# EXERCISE MATERIALS
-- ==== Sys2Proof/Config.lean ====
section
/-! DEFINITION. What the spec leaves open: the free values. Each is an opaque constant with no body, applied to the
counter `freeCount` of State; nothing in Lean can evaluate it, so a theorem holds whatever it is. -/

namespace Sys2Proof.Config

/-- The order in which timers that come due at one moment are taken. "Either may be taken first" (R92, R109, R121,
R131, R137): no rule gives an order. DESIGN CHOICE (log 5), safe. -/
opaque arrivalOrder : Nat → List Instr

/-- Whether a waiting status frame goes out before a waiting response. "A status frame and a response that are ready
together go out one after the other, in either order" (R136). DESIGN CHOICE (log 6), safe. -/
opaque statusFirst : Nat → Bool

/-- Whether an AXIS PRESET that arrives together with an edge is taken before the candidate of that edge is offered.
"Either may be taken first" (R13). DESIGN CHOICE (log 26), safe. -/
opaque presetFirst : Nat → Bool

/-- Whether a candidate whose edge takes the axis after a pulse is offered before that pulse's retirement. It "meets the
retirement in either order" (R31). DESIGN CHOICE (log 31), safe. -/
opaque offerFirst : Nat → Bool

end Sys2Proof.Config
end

# EXERCISE DETAILS
From the records above, please extract every line and repeat it exactly.

# ANSWER FOR THE TASK
-- ==== Sys2Proof/Config.lean ====
section
/-! DEFINITION. What the spec leaves open: the free values. Each is an opaque constant with no body, applied to the
counter `freeCount` of State; nothing in Lean can evaluate it, so a theorem holds whatever it is. -/

namespace Sys2Proof.Config

/-- The order in which timers that come due at one moment are taken. "Either may be taken first" (R92, R109, R121,
R131, R137): no rule gives an order. DESIGN CHOICE (log 5), safe. -/
opaque arrivalOrder : Nat → List Instr

/-- Whether a waiting status frame goes out before a waiting response. "A status frame and a response that are ready
together go out one after the other, in either order" (R136). DESIGN CHOICE (log 6), safe. -/
opaque statusFirst : Nat → Bool

/-- Whether an AXIS PRESET that arrives together with an edge is taken before the candidate of that edge is offered.
"Either may be taken first" (R13). DESIGN CHOICE (log 26), safe. -/
opaque presetFirst : Nat → Bool

/-- Whether a candidate whose edge takes the axis after a pulse is offered before that pulse's retirement. It "meets the
retirement in either order" (R31). DESIGN CHOICE (log 31), safe. -/
opaque offerFirst : Nat → Bool

end Sys2Proof.Config
end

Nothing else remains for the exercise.